DataFrame[label: double, prediction: double]

In [42]:
selected.describe()

DataFrame[summary: string, label: string, prediction: string]

In [43]:
# Evaluating model with the BianaryClassificationEvaluator
# Default metric for the BinaryClassificationEvaluator is areaUnderROC

from pyspark.ml.evaluation import BinaryClassificationEvaluator

# Evaluate model
evaluator = BinaryClassificationEvaluator(rawPredictionCol="rawPrediction")
evaluator.evaluate(predictions)

lr_acc = evaluator.evaluate(predictions)
print('A Logistic Regression algorithm had an accuracy of: {0:2.2f}%'.format(lr_acc*100))

A Logistic Regression algorithm had an accuracy of: 100.00%


### Decision Tree

In [44]:
from pyspark.ml.classification import DecisionTreeClassifier

# Create initial Decision Tree Model
dt = DecisionTreeClassifier(labelCol="label", featuresCol="features", maxDepth=3)

# Train model with Training Data
dtModel = dt.fit(trainingData)

In [45]:
# to list the number of nodes and the tree depth of the model 

print("numNodes = ", dtModel.numNodes)
print("depth = ", dtModel.depth)

numNodes =  11
depth =  3


In [46]:
# This can also be done with the following
display(dtModel)

DecisionTreeClassificationModel (uid=DecisionTreeClassifier_b4e73d042775) of depth 3 with 11 nodes

In [47]:
# Make predictions on test data using the Transformer.transform() method.
dtpredictions = dtModel.transform(testData)

In [48]:
dtpredictions.printSchema()

root
 |-- label: double (nullable = false)
 |-- features: vector (nullable = true)
 |-- rawPrediction: vector (nullable = true)
 |-- probability: vector (nullable = true)
 |-- prediction: double (nullable = false)



In [49]:
# Evaluating model with the BianaryClassificationEvaluator
from pyspark.ml.evaluation import BinaryClassificationEvaluator
# Evaluate model
evaluator = BinaryClassificationEvaluator()
evaluator.evaluate(dtpredictions)
dt_acc = evaluator.evaluate(dtpredictions)
print('A Decision Tree algorithm had an accuracy of: {0:2.2f}%'.format(dt_acc*100))

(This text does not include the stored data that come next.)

-- ==== Sys2Proof/Machine/RateJobs.lean ====
section
/-! DEFINITION. The RCU's job queue (05_rate_computation.md): a job's start and its snapshot, and the delivery of an
INTERVAL job (R85 to R88, R79, R94, R98, R99) and of a START job (R90, R103, R126). -/

namespace Sys2Proof.Machine

/-! ## Job start -/

/-- JOB_START (R71): with the RCU idle, the job at the head of the queue starts. The event that brings the start due
makes it itself as it ends, so a run finds it made (DEDUCED, log 29). -/
def execJobStart (s : State) : Host.Outcome State Fault Refusal := s.ends

/-! ## What a completion hands over -/

/-- R85: a job's flag set is recorded. -/
def Ramp.recordFlags (r : Ramp) (f : Flags) : Ramp := { r with last := f, sticky := r.sticky.union f }

/-- R85, R94, R102: a completion leaves a fault pending, with its FAULT notice. -/
def State.jobFault (k : Fin 4) (cause : FaultCause) (x : Snapshot) (f : Flags) (s : State) : State :=
  (s.updRamp k Ramp.setFaultPending).offerFault k cause f (f.inter x.plan.unmasked) x.number

/-- R98, R99: an accepted job counts toward recovery in FALLBACK, and may stage its period with the RETURN
mark. -/
def Ramp.countClean (r : Ramp) (p : Plan) (period : Nat) : Ramp :=
  let n := saturate 15 (r.recovery + 1)
  let r1 := { r with recovery := n }
  if p.recoveryIntervals ≠ 0 ∧ p.recoveryIntervals ≤ n then { (r1.stage period .returning) with faultPending := false }
  else r1

/-- R86, R91: an accepted INTERVAL job's delivery to a ramp that is STARTING, METERING, FALLBACK or
SUSPENDED. -/
def Ramp.deliverInterval (r : Ramp) (p : Plan) (x : JobResult) : Ramp :=
  let r1 := { r.recordComputed x.period with rPrev := some x.rate, lastResult := .accepted }
  if r.state.fallbackOrHeld then r1.countClean p x.period else r1.stageComputed x.period

/-- R79: the share record that the job read has its lifetime lowered by 1, and is absent at 0. -/
def Ramp.countShare (r : Ramp) : Ramp :=
  match r.share with
  | none => r
  | some x =>
    if x.read then
      { r with share := if x.lifetime ≤ 1 then none else some { x with lifetime := x.lifetime - 1, read := false } }
    else r

/-! ## Interval reports -/

/-- R182: a measure of the close record, 0xFFFF for an empty group. -/
def groupBytes (v : Option Nat) : List Byte := u16 (v.getD 0xFFFF)

/-- R139, R182: what lane `l` hands to a report: greens, served, violations; zeros for a lane not used. -/
def Ramp.laneBytes (r : Ramp) (l : Fin 3) : List Byte :=
  if r.used l then [u8 (r.lane l).greens, u8 (r.lane l).served, u8 (r.lane l).violations] else [u8 0, u8 0, u8 0]

/-- R139: the extra counts of the used lanes summed, saturating at 255. -/
def Ramp.extraSum (r : Ramp) : Nat :=
  saturate 255 ((allLanes.map (fun l => if r.used l then (r.lane l).extra else 0)).sum)

/-- R182: the report's active period: 0 while the clock is STOPPED. -/
def Ramp.reportedPeriod (r : Ramp) : Nat := if r.clock.state = .stopped then 0 else r.clock.active.getD 0

/-- R182: the payload of an interval report. -/
def reportPayload (k : Fin 4) (r : Ramp) (flags : Flags) (c : CloseRecord) (number : Nat) : List Byte :=
  [u8 k.val, u8 (r.state.code + bitValue c.spill 64 + bitValue r.overrun 128), u8 flags.code] ++
  u16 (r.rPrev.getD 0) ++ u16 r.reportedPeriod ++ groupBytes c.od ++ groupBytes c.qu ++ groupBytes c.qdem ++
  groupBytes c.qocc ++ [u8 r.extraSum, u8 number] ++ allLanes.flatMap r.laneBytes

/-- R88, R67, R139: the interval report is built and offered; the overrun mark and the lane counts go with
it. -/
def State.offerReport (k : Fin 4) (flags : Flags) (c : CloseRecord) (number : Nat) (s : State) : State :=
  (s.offerSequenced Config.kindReport (reportPayload k (s.ramp k) flags c number)).updRamp k
    (fun r => { r.clearCounts with overrun := false })

/-! ## Completions -/

/-- R85 to R87: step 8 of an INTERVAL job of a ramp that is not DARK. -/
def State.resultDelivered (k : Fin 4) (x : Snapshot) (res : JobResult) (s : State) : State :=
  let s1 := s.updRamp k (fun r => r.recordFlags res.flags)
  if (s.ramp k).state = .clearing then s1
  else if (res.flags.inter x.plan.unmasked).any then
    (s1.updRamp k (fun r => { r with lastResult := .withheld })).jobFault k .withheld x res.flags
  else s1.updRamp k (fun r => r.deliverInterval x.plan res)

/-- R71, R87: an INTERVAL job's outcome reaches its ramp; in DARK, or for a job that read no plan, nothing
does. -/
def State.intervalDelivered (k : Fin 4) (x : Option Snapshot) (c : CloseRecord) (s : State) : State :=
  match x with
  | none => s
  | some x =>
    if (s.ramp k).state = .dark then s
    else
      let res := computeInterval x c
      ((s.resultDelivered k x res).updRamp k Ramp.countShare).offerReport k res.flags c x.number

/-- R71: the completed job leaves the queue and the RCU is idle. -/
def State.jobLeft (s : State) : State := { s with jobs := s.jobs.drop 1, rcu := .idle }

/-- INTERVAL_JOB_COMPLETION (R85): the running job, an INTERVAL job, completes. -/
def execIntervalJobCompletion (s : State) : Host.Outcome State Fault Refusal :=
  State.ends (match s.rcu, s.jobs with
    | .busy x, ⟨k, .interval c⟩ :: _ => (s.intervalDelivered k x c).jobLeft
    | _, _ => s)

/-- R90, R73: the ramp keeps a START job's rate and its period. -/
def Ramp.deliverStart (r : Ramp) (x : JobResult) : Ramp :=
  { (r.recordComputed x.period).stageComputed x.period with rPrev := some x.rate, lastResult := .accepted }

/-- R90: the ramp states in which a START job delivers; FALLBACK, which a START job never finds, is not among
them. -/
def RampState.takesStart (st : RampState) : Bool := st.active && !st.fallbackOrHeld

/-- R126: the delivery of a first period to a METERING ramp that awaits it brings the clock to DUE. -/
def State.firstPeriod (k : Fin 4) (s : State) : State :=
  if (s.ramp k).state = .metering ∧ (s.ramp k).clock.awaiting then s.comeDue k else s

/-- R90, R103: a START job's outcome reaches its ramp. -/
def State.startDelivered (k : Fin 4) (x : Option Snapshot) (carried : Option Nat) (s : State) : State :=
  match x with
  | none => s
  | some x =>
    if (s.ramp k).state = .dark then s
    else
      let res := computeStart x carried
      let s1 := s.updRamp k (fun r => r.recordFlags res.flags)
      if (s.ramp k).state.takesStart then
        let s2 := if (res.flags.inter x.plan.unmasked).any then s1.jobFault k .start x res.flags else s1
        (s2.updRamp k (fun r => r.deliverStart res)).firstPeriod k
      else s1

/-- START_JOB_COMPLETION (R90): the running job, a START job, completes. -/
def execStartJobCompletion (s : State) : Host.Outcome State Fault Refusal :=
  State.ends (match s.rcu, s.jobs with
    | .busy x, ⟨k, .start carried⟩ :: _ => State.settled s (s.startDelivered k x carried).jobLeft
    | _, _ => s)

end Sys2Proof.Machine
end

A Decision Tree algorithm had an accuracy of: 98.02%


### Decision Tree Classifier

In [50]:
from pyspark.ml.classification import DecisionTreeClassifier
dtc = DecisionTreeClassifier(labelCol='label',featuresCol='features')

In [51]:
# Train model with Training Data
dtcModel = dtc.fit(trainingData)

In [52]:
dtcpredictions = dtcModel.transform(testData)

In [53]:
from pyspark.ml.evaluation import MulticlassClassificationEvaluator
# Select (prediction, true label) and compute test error
acc_evaluator = MulticlassClassificationEvaluator(labelCol="label", predictionCol="prediction", metricName="accuracy")

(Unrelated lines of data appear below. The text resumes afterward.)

-- ==== Sys2Proof/Machine/RampRequests.lean ====
section
/-! DEFINITION. Commands of the Ramp State Controller (07_ramp_control_states.md): the configuration record, START and
STOP, holds, the warning and clear timers, and the share record. -/

namespace Sys2Proof.Machine

/-! ## Configuration -/

/-- The heads of ramp `k`, in the order of R146. -/
def rampHeads (k : Fin 4) : List (Fin 4 × Fin 3) := allLanes.map (fun l => (k, l))

/-- R106: a used lane made open. -/
def Lane.opened (x : Lane) : Lane := { x with isOpen := true, closePending := false }

/-- R106, R145: a ramp's record replaced: its used lanes are open and not disabled, its head records fresh. -/
def Ramp.configured (site : Site) (c : RampConfig) (r : Ramp) : Ramp :=
  let r1 := { r with config := some c }
  { r1 with lanes := Three.tabulate (fun l => if r1.used l then (r1.lane l).opened else r1.lane l) }.freshHeads site

/-- R106: a RAMP CONFIG WRITE that passes its checks: the ramp's demands are derived and its SPILL entries' sources
resolved (R17); its spill, clear in DARK, is not evaluated (R20). -/
def State.configTaken (k : Fin 4) (c : RampConfig) (s : State) : State :=
  State.settleHeads s (rampHeads k)
    (((s.updRamp k (Ramp.configured s.site c)).deriveAllDemands k).resolveSources (fun j _ => decide (j = k)))

/-- R106: the effect of RAMP CONFIG WRITE. -/
def State.configWritten (q : Request) (rec : ConfigRecord) (k : Fin 4) (s : State) : State :=
  if (s.ramp k).state ≠ .dark then s.reply q 0x30 .wrongState []
  else
    match s.configFault k rec with
    | some n => s.badValue q 0x30 n
    | none => (s.configTaken k (configOf rec)).reply q 0x30 .done []

/-- RAMP_CONFIG_WRITE (R106). -/
def execRampConfigWrite (q : Request) (rec : ConfigRecord) (s : State) : Host.Outcome State Fault Refusal :=
  s.acting (.rampConfigWrite q rec) (State.onRamp q 0x30 (State.configWritten q rec))

/-- R106: the effect of RAMP CONFIG READ. -/
def State.configRead (q : Request) (k : Fin 4) (s : State) : State :=
  match (s.ramp k).config with
  | none => s.reply q 0x31 .wrongState []
  | some c => s.reply q 0x31 .done c.record.bytes

/-- RAMP_CONFIG_READ (R106). -/
def execRampConfigRead (q : Request) (s : State) : Host.Outcome State Fault Refusal :=
  s.acting (.rampConfigRead q) (State.onRamp q 0x31 (State.configRead q))

/-! ## START -/

/-- R108: the checks of a START of ramp `k` after the subject's; none where every check holds. -/
def State.startRefusal (s : State) (k : Fin 4) : Option Result :=
  let r := s.ramp k
  if r.state ≠ .dark then some .wrongState
  else if r.config.isNone then some .wrongState
  else if (s.topPlan k).isNone then some .wrongState
  else if r.inService = false then some .wrongState
  else if s.hasJob k then some .busy
  else none

/-- R109, R153, R154: a head record at START: its lane enabled, its silence timer started. -/
def Head.started (timeout : Nat) (h : Head) : Head := { h with disabled := none, silence := some timeout }

/-- R109 items 1 to 4: what START does to the ramp itself. -/
def Ramp.started (c : RampConfig) (r : Ramp) : Ramp :=
  { r with
    state := .starting, carriedRate := none, intervalTimer := some c.interval, warningTimer := some c.warning,
    heads := Three.tabulate (fun l => (r.head l).map (Head.started c.headTimeout)) }

/-- R115: START reads the hold input as it stands. -/
def Ramp.heldAtStart (r : Ramp) : Bool :=
  r.holdInput && (match r.holdMode with
    | some .level => true
    | some .latched => true
    | _ => false)

/-- R109 item 5, R115, R116: the hold sources at START. -/
def State.holdAtStart (k : Fin 4) (s : State) : State :=
  if (s.ramp k).heldAtStart then (s.updRamp k (fun r => { r with inputHold := true })).holdSet k else s

/-- R102: the flags of a loaded start fault that are UNMASKED in the top plan as it stands; none where the
fault was loaded by its field alone. -/
def StartFault.shown (f : StartFault) (p : Option Plan) : Flags :=
  match p with
  | some p => if f.judged then f.flags.inter p.unmasked else .none
  | none => .none

/-- R109 item 6, R101, R102: a set start fault becomes fault pending, with a FAULT notice of cause LOAD. -/
def State.loadFault (k : Fin 4) (s : State) : State :=
  match (s.ramp k).startFault with
  | none => s
  | some f =>
    (s.updRamp k (fun r => { r.setFaultPending with startFault := none })).offerFault k .load f.flags
      (f.shown (s.topPlan k)) (s.ramp k).top

/-- R109, R89, R9: START of ramp `k`, whose configuration is `c`, is taken. -/
def State.startTaken (k : Fin 4) (c : RampConfig) (s : State) : State :=
  let s1 : State := { s with jobs := s.jobs ++ [⟨k, .start (s.ramp k).carriedRate⟩] }
  let s2 := ((s1.updRamp k (Ramp.started c)).resetMarks k).offerRamp k .dark .start
  (s2.holdAtStart k).loadFault k

/-- R108, R109: the effect of START. -/
def State.started (q : Request) (k : Fin 4) (s : State) : State :=
  match s.startRefusal k, (s.ramp k).config with
  | some r, _ => s.reply q 0x32 r []
  | none, none => s.reply q 0x32 .wrongState []
  | none, some c => (State.settled s (s.startTaken k c)).reply q 0x32 .done []

/-- START (R109). -/
def execStart (q : Request) (s : State) : Host.Outcome State Fault Refusal :=
  s.acting (.start q) (State.onRamp q 0x32 (State.started q))

/-! ## STOP -/

/-- R111, R112: the clear timer starts at entry to CLEARING; with a clear time of 0 the ramp goes on to
DARK. -/
def State.clearStarted (k : Fin 4) (clear : Nat) (s : State) : State :=
  if (s.ramp k).state ≠ .clearing then s
  else if clear = 0 then (s.enterDark k).rampChanged k .clearing .clearEnd
  else s.updRamp k (fun r => { r with clearTimer := some clear })

/-- The clear time of the ramp's record. -/
def Ramp.clearTime (r : Ramp) : Nat :=
  match r.config with
  | some c => c.clear
  | none => 0

/-- R111: a ramp that is STARTING, METERING, FALLBACK or SUSPENDED is stopped. -/
def State.stopTaken (k : Fin 4) (s : State) : State :=
  let s1 := (s.updRamp k Ramp.toClearing).rampChanged k (s.ramp k).state .stop
  (State.landed k s s1).clearStarted k (s.ramp k).clearTime

/-- R111: the effect of STOP. -/
def State.stopped (q : Request) (k : Fin 4) (s : State) : State :=
  if (s.ramp k).state.active then (State.settled s (s.stopTaken k)).reply q 0x33 .done []
  else s.reply q 0x33 .done []

/-- STOP (R111). -/
def execStop (q : Request) (s : State) : Host.Outcome State Fault Refusal :=
  s.acting (.stop q) (State.onRamp q 0x33 (State.stopped q))

/-! ## Holds -/

/-- R114: the effect of HOLD. -/
def State.held (q : Request) (k : Fin 4) (s : State) : State :=
  if (s.ramp k).state.active then
    (State.settled s ((s.updRamp k (fun r => { r with requestHold := true })).holdSet k)).reply q 0x34 .done []
  else s.reply q 0x34 .wrongState []

/-- HOLD (R114). -/
def execHold (q : Request) (s : State) : Host.Outcome State Fault Refusal :=
  s.acting (.hold q) (State.onRamp q 0x34 (State.held q))

/-- R114: RELEASE clears the request hold, and a LATCHED input hold. -/
def Ramp.released (r : Ramp) : Ramp :=
  { r with requestHold := false, inputHold := if r.holdMode = some .latched then false else r.inputHold }

/-- R114, R117: the effect of RELEASE. -/
def State.released (q : Request) (k : Fin 4) (s : State) : State :=
  (State.settled s ((s.updRamp k Ramp.released).holdEnded k)).reply q 0x35 .done []

/-- RELEASE (R114). -/
def execRelease (q : Request) (s : State) : Host.Outcome State Fault Refusal :=
  s.acting (.release q) (State.onRamp q 0x35 (State.released q))

/-- R115: the input hold at an assertion of the input. -/
def State.inputAsserted (k : Fin 4) (s : State) : State :=
  let r := s.ramp k
  if r.state.active then
    match r.holdMode with
    | some .level => (s.updRamp k (fun r => { r with inputHold := true })).holdSet k
    | some .latched => (s.updRamp k (fun r => { r with inputHold := true })).holdSet k
    | _ => s
  else s

/-- RAMP_HOLD_INPUT_ASSERTED (R115); an assertion of an asserted input is no event (DESIGN CHOICE, log 20). -/
def execRampHoldInputAsserted (k : Fin 4) (s : State) : Host.Outcome State Fault Refusal :=
  State.ends (if (s.ramp k).holdInput then s
    else State.settled s ((s.updRamp k (fun r => { r with holdInput := true })).inputAsserted k))

/-- R115: the input hold at a deassertion of the input. -/
def State.inputDeasserted (k : Fin 4) (s : State) : State :=
  let r := s.ramp k
  if r.state.active then
    match r.holdMode with
    | some .level => (s.updRamp k (fun r => { r with inputHold := false })).holdEnded k
    | _ => s
  else s

/-- RAMP_HOLD_INPUT_DEASSERTED (R115). -/
def execRampHoldInputDeasserted (k : Fin 4) (s : State) : Host.Outcome State Fault Refusal :=
  State.ends (if (s.ramp k).holdInput then
      State.settled s ((s.updRamp k (fun r => { r with holdInput := false })).inputDeasserted k)
    else s)

/-! ## Warning and clear timers -/

/-- R110: the ramp enters METERING. -/
def State.warningEnded (k : Fin 4) (s : State) : State :=
  let s1 := (s.updRamp k (fun r => { r with state := .metering, warningTimer := none })).rampChanged k
    (s.ramp k).state .warningEnd
  s1.beginMetering k

/-- WARNING_TIMER_EXPIRY (R110). -/
def execWarningTimerExpiry (k : Fin 4) (s : State) : Host.Outcome State Fault Refusal :=
  State.ends (if (s.ramp k).state = .starting ∧ (s.ramp k).warningTimer.isSome then State.settled s (s.warningEnded k)
    else s)

/-- CLEAR_TIMER_EXPIRY (R112). -/
def execClearTimerExpiry (k : Fin 4) (s : State) : Host.Outcome State Fault Refusal :=
  State.ends (if (s.ramp k).state = .clearing ∧ (s.ramp k).clearTimer.isSome then
      State.settled s ((s.enterDark k).rampChanged k (s.ramp k).state .clearEnd)
    else s)

/-! ## The share record -/

/-- R118: the share record that a reduction and a lifetime give. -/
def shareOf (reduction lifetime : Nat) : Share := ⟨saturate 5400 reduction, lifetime, false⟩

/-- R118: the effect of SHARE; the item of a bad lifetime is not stated (DESIGN CHOICE, log 7). -/
def State.shared (q : Request) (reduction lifetime : Nat) (k : Fin 4) (s : State) : State :=
  if within 1 15 lifetime = false then s.badValueUnstated q 0x39
  else if (s.ramp k).state.active then
    (s.updRamp k (fun r => { r with share := some (shareOf reduction lifetime) })).reply q 0x39 .done
      (u16 (saturate 5400 reduction) ++ [u8 lifetime])
  else s.reply q 0x39 .wrongState []

/-- SHARE (R118). -/
def execShare (q : Request) (reduction lifetime : Nat) (s : State) : Host.Outcome State Fault Refusal :=
  s.acting (.share q reduction lifetime) (State.onRamp q 0x39 (State.shared q reduction lifetime))

end Sys2Proof.Machine
end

dtc_acc = acc_evaluator.evaluate(dtcpredictions)
print('A Decision Tree algorithm had an accuracy of: {0:2.2f}%'.format(dtc_acc*100))

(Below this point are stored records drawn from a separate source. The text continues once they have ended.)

-- ==== Sys2Proof/Certificates/Slice0/Obligations.lean ====
section
/-! DEFINITION. The statements for the provers, one definition each; OBLIGATIONS.json lists them. In every statement about a
command that a frame carries, `s.took c` is `s` with the command taken from the hand-over (DESIGN CHOICE, log 3): it differs
from `s` in the field `handed` alone. A command's next state is `t.withStarts`: `t` is what the command made, and the starts
that it brought due (R70, R71, R162, R163) are made as it ends (DEDUCED, log 29); what they are, the statements
TransmitterFollowsItsRules and JobStartReadsTheSnapshot say in full. -/

section Statements

open Sys2Proof Sys2Proof.Machine

/-! ## The machine -/

/-- One step with a command at the front of the queue runs it on the state with the queue's rest. -/
def Obligations.StepRunsFrontCommand : Prop :=
  ∀ (c : Instr) (rest : List Instr) (s : State),
    step { s with pending := c :: rest } = exec c { s with pending := rest }

/-- With no command waiting, the part takes its own due step, in the order chosen in log 2 (DESIGN CHOICE), or idles. A start
is never due in a state that an event left. -/
def Obligations.EmptyQueueStep : Prop :=
  ∀ s : State, s.pending = [] →
    (∀ c more, s.handed = c :: more → step s = exec c s) ∧
    (s.handed = [] → s.rcu = .idle → s.jobs ≠ [] → step s = exec .jobStart s) ∧
    (s.handed = [] → (s.rcu ≠ .idle ∨ s.jobs = []) → s.line = none → s.txHold = false →
      (s.forward ≠ [] ∨ s.urgent ≠ [] ∨ s.normal ≠ []) → step s = exec .transmitStart s) ∧
    (s.handed = [] → (s.rcu ≠ .idle ∨ s.jobs = []) →
      (s.line ≠ none ∨ s.txHold = true ∨ (s.forward = [] ∧ s.urgent = [] ∧ s.normal = [])) → step s = .next s)

/-- No command of the table stops the part, in any state (where its event cannot take place nothing happens: DEDUCED, log 4);
none touches the commands that wait behind it or the count of free values, a hard reset included (DESIGN CHOICE, log 21);
and none leaves a start due: no job heads the queue of an idle RCU (R70, R71), and no frame waits for a free line
that is not held (R162, R163). -/
def Obligations.NoCommandStops : Prop :=
  ∀ (c : Instr) (s : State), ∃ t, exec c s = .next t ∧ t.pending = s.pending ∧ s.freeCount ≤ t.freeCount ∧
    (t.rcu = .idle → t.jobs = []) ∧
    (t.line = none → t.txHold = true ∨ (t.forward = [] ∧ t.urgent = [] ∧ t.normal = []))

/-- R157, R163, R115, R171, R22, R38, R105, R106: each setting is changed by the commands that write it alone; and no
command but a hard reset makes a valid plan invalid or removes a configuration record. That neither reset moves the
level of an input pin is DESIGN CHOICE, log 20. -/
def Obligations.SettingsChangeByTheirWritersAlone : Prop :=
  ∀ (c : Instr) (s t : State), exec c s = .next t →
    (c ≠ .txholdAsserted → c ≠ .txholdDeasserted → t.txHold = s.txHold) ∧
    (∀ k, c ≠ .rampHoldInputAsserted k → c ≠ .rampHoldInputDeasserted k →
      (t.ramp k).holdInput = (s.ramp k).holdInput) ∧
    ((∀ straps signal, c ≠ .hardReset straps signal) →
      t.ownAddress = s.ownAddress ∧
      (c ≠ .linkSignalLost → c ≠ .linkSignalRegained → t.linkUp = s.linkUp) ∧
      ((∀ q rec, c ≠ .siteWrite q rec) → t.site = s.site) ∧
      ((∀ q rec, c ≠ .healthLimitsWrite q rec) → t.limits = s.limits) ∧
      ((∀ q rec, c ≠ .planWrite q rec) → t.plans = s.plans) ∧
      (∀ n, (s.plans.get n).isSome = true → (t.plans.get n).isSome = true) ∧
      ((∀ q rec, c ≠ .rampConfigWrite q rec) → ∀ k, (t.ramp k).config = (s.ramp k).config) ∧
      (∀ k, (s.ramp k).config.isSome = true → (t.ramp k).config.isSome = true) ∧
      ((∀ q entries, c ≠ .detectorWrite q entries) →
        ∀ i, (t.detector i).map (fun d => d.config) = (s.detector i).map (fun d => d.config)))

/-! ## Resets, pins and the line -/

/-- R167, R157, R171, R22, R21, R38, R51, R71, R104, R121, R144, R156: what HARD_RESET leaves. The waiting commands, the
counter of free values (DESIGN CHOICE, log 21) and the levels of the input pins (DESIGN CHOICE, log 20) are the model's to
keep; that a lane then holds no timings and no minimum red is DESIGN CHOICE, log 18; that the frames handed on and not
yet acted on are dropped is DESIGN CHOICE, log 28; that no SPILL entry then has a last resolved source follows from there
being no entry (log 12). -/
def Obligations.HardResetLeaves : Prop :=
  ∀ (straps : Nat) (signal : Bool) (s : State), ∃ t, exec (.hardReset straps signal) s = .next t ∧
    t.ownAddress = (if 1 ≤ straps ∧ straps ≤ 126 then straps else 126) ∧
    t.linkUp = signal ∧ t.awaitingGap = true ∧ t.line = none ∧ t.waitCount = 0 ∧ t.sequence = 0 ∧
    t.forward = [] ∧ t.urgent = [] ∧ t.normal = [] ∧
    t.forwardDropped = false ∧ t.urgentDropped = false ∧ t.normalDropped = false ∧
    t.site = ⟨127, 20, 10⟩ ∧ t.limits = ⟨120, 6, 3, 600, 3, 5, 4⟩ ∧
    t.jobs = [] ∧ t.rcu = .idle ∧
    (∀ i, t.detector i = none) ∧ (∀ i, t.lastSources.get i = none) ∧ (∀ a, t.stations.get a = none) ∧
    (∀ n, t.plans.get n = none) ∧ t.handed = [] ∧
    (∀ k, (t.ramp k).stack = [0] ∧ (t.ramp k).config = none ∧ (t.ramp k).state = .dark ∧
      (t.ramp k).intervalTimer = none ∧ (t.ramp k).overrun = false ∧ (t.ramp k).spill = false ∧
      (t.ramp k).rPrev = none ∧ (t.ramp k).sticky = .none ∧ (t.ramp k).last = .none ∧
      (t.ramp k).lastResult = .none ∧ (t.ramp k).faultPending = false ∧ (t.ramp k).recovery = 0 ∧
      (t.ramp k).startFault = none ∧ (t.ramp k).requestHold = false ∧ (t.ramp k).inputHold = false ∧
      (t.ramp k).warningTimer = none ∧ (t.ramp k).clearTimer = none ∧ (t.ramp k).share = none ∧
      (t.ramp k).carriedRate = none ∧ (t.ramp k).waitOrder = [] ∧ (t.ramp k).pointer = 2 ∧
      (t.ramp k).clock = ⟨.stopped, false, false, none, none, none, none⟩ ∧
      (∀ l, (t.ramp k).head l = none ∧
        (t.ramp k).lane l = ⟨.off, none, none, none, 0, true, false, false, 0, 0, 0, 0, 0⟩) ∧
      (t.ramp k).holdInput = (s.ramp k).holdInput) ∧
    t.pending = s.pending ∧ t.freeCount = s.freeCount ∧ t.txHold = s.txHold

A Decision Tree algorithm had an accuracy of: 99.80%


### The last algorithm " Decision Tree Classifier" had the best accuracy.
#### Despite changing the train/test ratio, it maintained an accuracy of over 99.8%.
#### The leaner regression always show 100%. this is not a good sign. Could be over-fitting
#### The runner up algorithm, is the Decision Tree. It maintained it's accuracy over 98%.